- _Goal of the exercise_: Reproduce word for word the lines between those holding "exec (waitElement w)" and "no command. -/", inclusive, and nothing else from the data below.

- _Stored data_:
*** Begin section ***

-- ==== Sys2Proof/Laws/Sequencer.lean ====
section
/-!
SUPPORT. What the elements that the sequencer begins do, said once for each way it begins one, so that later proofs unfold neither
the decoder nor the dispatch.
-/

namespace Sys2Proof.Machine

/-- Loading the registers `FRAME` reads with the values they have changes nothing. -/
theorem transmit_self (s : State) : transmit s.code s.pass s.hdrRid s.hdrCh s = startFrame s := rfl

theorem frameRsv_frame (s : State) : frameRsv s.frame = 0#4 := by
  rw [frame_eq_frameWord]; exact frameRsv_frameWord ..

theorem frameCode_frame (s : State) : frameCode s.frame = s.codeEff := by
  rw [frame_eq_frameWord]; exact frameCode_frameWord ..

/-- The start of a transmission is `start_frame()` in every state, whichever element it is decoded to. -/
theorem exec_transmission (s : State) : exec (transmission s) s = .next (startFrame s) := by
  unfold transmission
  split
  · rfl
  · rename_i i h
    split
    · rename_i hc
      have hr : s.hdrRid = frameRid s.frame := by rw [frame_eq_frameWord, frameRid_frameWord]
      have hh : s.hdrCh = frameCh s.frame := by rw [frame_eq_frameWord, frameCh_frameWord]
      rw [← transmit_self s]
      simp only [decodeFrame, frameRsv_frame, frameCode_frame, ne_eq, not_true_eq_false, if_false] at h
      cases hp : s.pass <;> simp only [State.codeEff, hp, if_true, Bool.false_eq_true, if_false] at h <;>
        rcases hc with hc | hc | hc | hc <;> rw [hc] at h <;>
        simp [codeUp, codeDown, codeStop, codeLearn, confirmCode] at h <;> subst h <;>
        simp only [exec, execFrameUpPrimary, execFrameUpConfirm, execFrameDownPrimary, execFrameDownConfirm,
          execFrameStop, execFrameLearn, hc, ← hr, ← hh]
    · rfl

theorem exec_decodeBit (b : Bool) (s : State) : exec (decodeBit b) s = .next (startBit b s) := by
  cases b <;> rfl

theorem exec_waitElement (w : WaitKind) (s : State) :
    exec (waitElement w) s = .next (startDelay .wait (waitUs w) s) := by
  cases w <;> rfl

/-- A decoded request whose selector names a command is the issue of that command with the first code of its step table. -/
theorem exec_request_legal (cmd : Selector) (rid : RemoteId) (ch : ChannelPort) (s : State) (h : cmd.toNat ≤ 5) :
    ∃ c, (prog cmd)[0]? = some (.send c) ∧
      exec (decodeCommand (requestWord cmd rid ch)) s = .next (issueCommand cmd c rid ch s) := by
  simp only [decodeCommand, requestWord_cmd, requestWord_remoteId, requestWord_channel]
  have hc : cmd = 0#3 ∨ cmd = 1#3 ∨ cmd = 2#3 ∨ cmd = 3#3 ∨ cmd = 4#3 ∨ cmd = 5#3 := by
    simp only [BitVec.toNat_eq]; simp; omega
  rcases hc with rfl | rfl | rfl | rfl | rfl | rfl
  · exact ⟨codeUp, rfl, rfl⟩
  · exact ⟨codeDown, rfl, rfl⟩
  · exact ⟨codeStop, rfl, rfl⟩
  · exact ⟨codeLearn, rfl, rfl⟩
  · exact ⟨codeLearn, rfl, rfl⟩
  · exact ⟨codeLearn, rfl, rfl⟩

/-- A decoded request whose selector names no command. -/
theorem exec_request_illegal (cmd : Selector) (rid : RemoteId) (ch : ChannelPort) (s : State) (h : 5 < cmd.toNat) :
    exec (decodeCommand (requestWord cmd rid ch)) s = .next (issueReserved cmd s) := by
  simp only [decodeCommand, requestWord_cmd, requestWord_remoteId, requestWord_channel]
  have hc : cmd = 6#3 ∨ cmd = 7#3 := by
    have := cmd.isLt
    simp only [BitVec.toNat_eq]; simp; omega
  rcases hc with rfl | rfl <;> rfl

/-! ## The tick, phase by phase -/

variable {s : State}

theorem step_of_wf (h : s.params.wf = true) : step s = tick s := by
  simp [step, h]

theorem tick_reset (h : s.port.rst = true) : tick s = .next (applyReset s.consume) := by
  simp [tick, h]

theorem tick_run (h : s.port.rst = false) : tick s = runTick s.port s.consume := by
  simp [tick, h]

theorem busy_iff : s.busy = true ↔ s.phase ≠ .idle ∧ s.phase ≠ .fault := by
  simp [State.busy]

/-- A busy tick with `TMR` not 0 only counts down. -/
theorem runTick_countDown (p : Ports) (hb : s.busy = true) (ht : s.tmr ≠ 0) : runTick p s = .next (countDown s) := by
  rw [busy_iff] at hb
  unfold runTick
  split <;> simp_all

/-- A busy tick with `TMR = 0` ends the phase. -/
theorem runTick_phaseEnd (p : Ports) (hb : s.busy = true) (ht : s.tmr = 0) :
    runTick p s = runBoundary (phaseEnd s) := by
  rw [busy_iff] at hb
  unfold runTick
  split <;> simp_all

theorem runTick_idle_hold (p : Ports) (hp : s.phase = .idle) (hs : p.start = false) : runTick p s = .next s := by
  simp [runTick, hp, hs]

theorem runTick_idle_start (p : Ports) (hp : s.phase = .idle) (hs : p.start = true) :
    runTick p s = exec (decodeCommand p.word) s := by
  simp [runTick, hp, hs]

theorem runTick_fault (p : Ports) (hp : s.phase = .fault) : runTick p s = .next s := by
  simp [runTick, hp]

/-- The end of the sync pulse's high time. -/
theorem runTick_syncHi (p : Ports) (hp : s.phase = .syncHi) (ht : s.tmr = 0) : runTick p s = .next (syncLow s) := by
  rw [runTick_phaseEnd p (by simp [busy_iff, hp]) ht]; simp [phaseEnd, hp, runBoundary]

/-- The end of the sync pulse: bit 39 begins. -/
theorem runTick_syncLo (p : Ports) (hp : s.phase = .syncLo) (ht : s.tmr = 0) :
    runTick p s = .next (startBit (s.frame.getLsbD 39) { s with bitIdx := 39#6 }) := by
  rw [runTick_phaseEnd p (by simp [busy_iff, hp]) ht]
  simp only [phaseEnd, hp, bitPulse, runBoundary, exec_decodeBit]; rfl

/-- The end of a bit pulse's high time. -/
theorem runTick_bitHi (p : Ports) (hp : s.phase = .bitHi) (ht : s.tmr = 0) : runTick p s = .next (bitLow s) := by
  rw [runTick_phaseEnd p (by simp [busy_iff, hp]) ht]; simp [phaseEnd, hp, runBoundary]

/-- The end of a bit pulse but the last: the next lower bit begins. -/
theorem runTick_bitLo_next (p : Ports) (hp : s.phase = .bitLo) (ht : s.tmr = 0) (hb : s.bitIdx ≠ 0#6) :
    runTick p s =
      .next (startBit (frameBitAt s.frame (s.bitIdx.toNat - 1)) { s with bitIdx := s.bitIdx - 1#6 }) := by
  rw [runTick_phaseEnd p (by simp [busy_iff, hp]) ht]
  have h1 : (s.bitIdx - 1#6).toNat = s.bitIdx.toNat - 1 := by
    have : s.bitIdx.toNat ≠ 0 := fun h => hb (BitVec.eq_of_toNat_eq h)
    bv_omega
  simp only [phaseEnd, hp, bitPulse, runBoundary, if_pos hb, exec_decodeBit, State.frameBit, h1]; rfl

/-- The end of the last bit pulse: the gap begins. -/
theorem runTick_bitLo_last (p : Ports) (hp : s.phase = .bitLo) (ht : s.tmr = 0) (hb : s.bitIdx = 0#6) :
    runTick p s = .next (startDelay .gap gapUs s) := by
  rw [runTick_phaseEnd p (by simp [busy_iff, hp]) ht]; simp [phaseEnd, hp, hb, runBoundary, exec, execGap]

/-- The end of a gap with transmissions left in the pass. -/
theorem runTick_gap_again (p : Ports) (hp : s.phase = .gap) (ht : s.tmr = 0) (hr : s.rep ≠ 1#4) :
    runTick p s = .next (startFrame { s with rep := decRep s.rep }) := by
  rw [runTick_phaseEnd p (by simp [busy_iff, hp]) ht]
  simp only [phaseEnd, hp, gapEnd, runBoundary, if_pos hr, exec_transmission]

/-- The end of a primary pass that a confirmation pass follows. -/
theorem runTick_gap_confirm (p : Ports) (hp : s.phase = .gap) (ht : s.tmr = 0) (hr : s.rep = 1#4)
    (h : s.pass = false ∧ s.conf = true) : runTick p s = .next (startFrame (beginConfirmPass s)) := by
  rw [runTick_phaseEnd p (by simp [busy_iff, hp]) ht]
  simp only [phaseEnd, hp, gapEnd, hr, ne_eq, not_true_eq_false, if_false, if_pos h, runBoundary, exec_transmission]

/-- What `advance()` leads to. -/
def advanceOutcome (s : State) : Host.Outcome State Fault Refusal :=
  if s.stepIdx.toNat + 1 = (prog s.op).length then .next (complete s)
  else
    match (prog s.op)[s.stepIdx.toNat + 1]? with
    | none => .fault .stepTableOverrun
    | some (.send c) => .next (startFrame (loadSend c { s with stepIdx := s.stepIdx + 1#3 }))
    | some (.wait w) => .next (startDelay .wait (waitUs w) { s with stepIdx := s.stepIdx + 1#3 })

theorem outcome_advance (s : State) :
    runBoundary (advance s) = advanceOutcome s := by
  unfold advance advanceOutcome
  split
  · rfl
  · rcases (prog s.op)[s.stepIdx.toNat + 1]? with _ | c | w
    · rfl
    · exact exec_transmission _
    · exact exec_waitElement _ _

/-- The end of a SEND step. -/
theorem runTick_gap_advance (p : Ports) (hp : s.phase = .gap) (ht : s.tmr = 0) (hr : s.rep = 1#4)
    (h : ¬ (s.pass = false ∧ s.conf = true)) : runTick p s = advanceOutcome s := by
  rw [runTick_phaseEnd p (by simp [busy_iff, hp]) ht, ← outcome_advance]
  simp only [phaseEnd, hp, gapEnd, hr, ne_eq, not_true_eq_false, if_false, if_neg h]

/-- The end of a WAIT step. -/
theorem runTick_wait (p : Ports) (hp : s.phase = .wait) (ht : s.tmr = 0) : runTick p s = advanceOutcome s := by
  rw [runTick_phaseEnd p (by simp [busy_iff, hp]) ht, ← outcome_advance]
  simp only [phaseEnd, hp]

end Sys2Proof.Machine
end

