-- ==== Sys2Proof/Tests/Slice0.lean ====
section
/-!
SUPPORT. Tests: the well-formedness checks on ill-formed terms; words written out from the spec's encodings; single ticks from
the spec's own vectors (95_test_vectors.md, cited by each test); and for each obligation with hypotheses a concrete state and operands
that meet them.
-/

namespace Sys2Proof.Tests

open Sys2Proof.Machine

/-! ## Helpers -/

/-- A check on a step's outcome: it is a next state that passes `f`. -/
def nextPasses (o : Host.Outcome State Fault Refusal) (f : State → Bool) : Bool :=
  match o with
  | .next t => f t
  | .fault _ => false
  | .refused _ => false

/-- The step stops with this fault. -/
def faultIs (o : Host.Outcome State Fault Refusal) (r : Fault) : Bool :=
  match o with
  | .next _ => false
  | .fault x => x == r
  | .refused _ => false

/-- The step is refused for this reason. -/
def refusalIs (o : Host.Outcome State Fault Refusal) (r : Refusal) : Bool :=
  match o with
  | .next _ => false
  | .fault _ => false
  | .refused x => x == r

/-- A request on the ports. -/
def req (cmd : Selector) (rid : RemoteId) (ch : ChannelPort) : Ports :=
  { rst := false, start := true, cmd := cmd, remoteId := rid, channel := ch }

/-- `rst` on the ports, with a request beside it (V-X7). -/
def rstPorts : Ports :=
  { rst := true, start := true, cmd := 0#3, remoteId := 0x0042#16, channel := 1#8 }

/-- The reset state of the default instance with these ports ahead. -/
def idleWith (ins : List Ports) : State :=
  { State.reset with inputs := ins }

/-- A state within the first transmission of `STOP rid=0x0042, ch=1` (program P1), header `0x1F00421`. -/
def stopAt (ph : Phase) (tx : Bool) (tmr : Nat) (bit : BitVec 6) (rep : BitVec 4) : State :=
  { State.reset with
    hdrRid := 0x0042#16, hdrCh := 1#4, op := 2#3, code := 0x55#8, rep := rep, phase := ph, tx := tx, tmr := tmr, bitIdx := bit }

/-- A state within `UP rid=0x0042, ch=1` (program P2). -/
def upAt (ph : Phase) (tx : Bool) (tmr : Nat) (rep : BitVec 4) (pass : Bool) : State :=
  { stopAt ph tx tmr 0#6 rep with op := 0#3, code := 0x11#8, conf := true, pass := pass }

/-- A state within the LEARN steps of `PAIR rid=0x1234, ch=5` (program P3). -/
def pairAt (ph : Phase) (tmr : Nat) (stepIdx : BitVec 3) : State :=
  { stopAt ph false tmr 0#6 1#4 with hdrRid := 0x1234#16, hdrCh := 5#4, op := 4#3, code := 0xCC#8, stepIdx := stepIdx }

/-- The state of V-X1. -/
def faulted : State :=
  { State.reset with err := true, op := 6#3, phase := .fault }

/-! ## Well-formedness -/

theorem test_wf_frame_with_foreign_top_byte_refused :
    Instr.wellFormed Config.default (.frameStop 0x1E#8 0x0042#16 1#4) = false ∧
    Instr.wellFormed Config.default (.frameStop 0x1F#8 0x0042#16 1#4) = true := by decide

*** End section ***

- _Solution_:
    exec (waitElement w) s = .next (startDelay .wait (waitUs w) s) := by
  cases w <;> rfl

/-- A decoded request whose selector names a command is the issue of that command with the first code of its step table. -/
theorem exec_request_legal (cmd : Selector) (rid : RemoteId) (ch : ChannelPort) (s : State) (h : cmd.toNat ≤ 5) :
    ∃ c, (prog cmd)[0]? = some (.send c) ∧
      exec (decodeCommand (requestWord cmd rid ch)) s = .next (issueCommand cmd c rid ch s) := by
  simp only [decodeCommand, requestWord_cmd, requestWord_remoteId, requestWord_channel]
  have hc : cmd = 0#3 ∨ cmd = 1#3 ∨ cmd = 2#3 ∨ cmd = 3#3 ∨ cmd = 4#3 ∨ cmd = 5#3 := by
    simp only [BitVec.toNat_eq]; simp; omega
  rcases hc with rfl | rfl | rfl | rfl | rfl | rfl
  · exact ⟨codeUp, rfl, rfl⟩
  · exact ⟨codeDown, rfl, rfl⟩
  · exact ⟨codeStop, rfl, rfl⟩
  · exact ⟨codeLearn, rfl, rfl⟩
  · exact ⟨codeLearn, rfl, rfl⟩
  · exact ⟨codeLearn, rfl, rfl⟩

/-- A decoded request whose selector names no command. -/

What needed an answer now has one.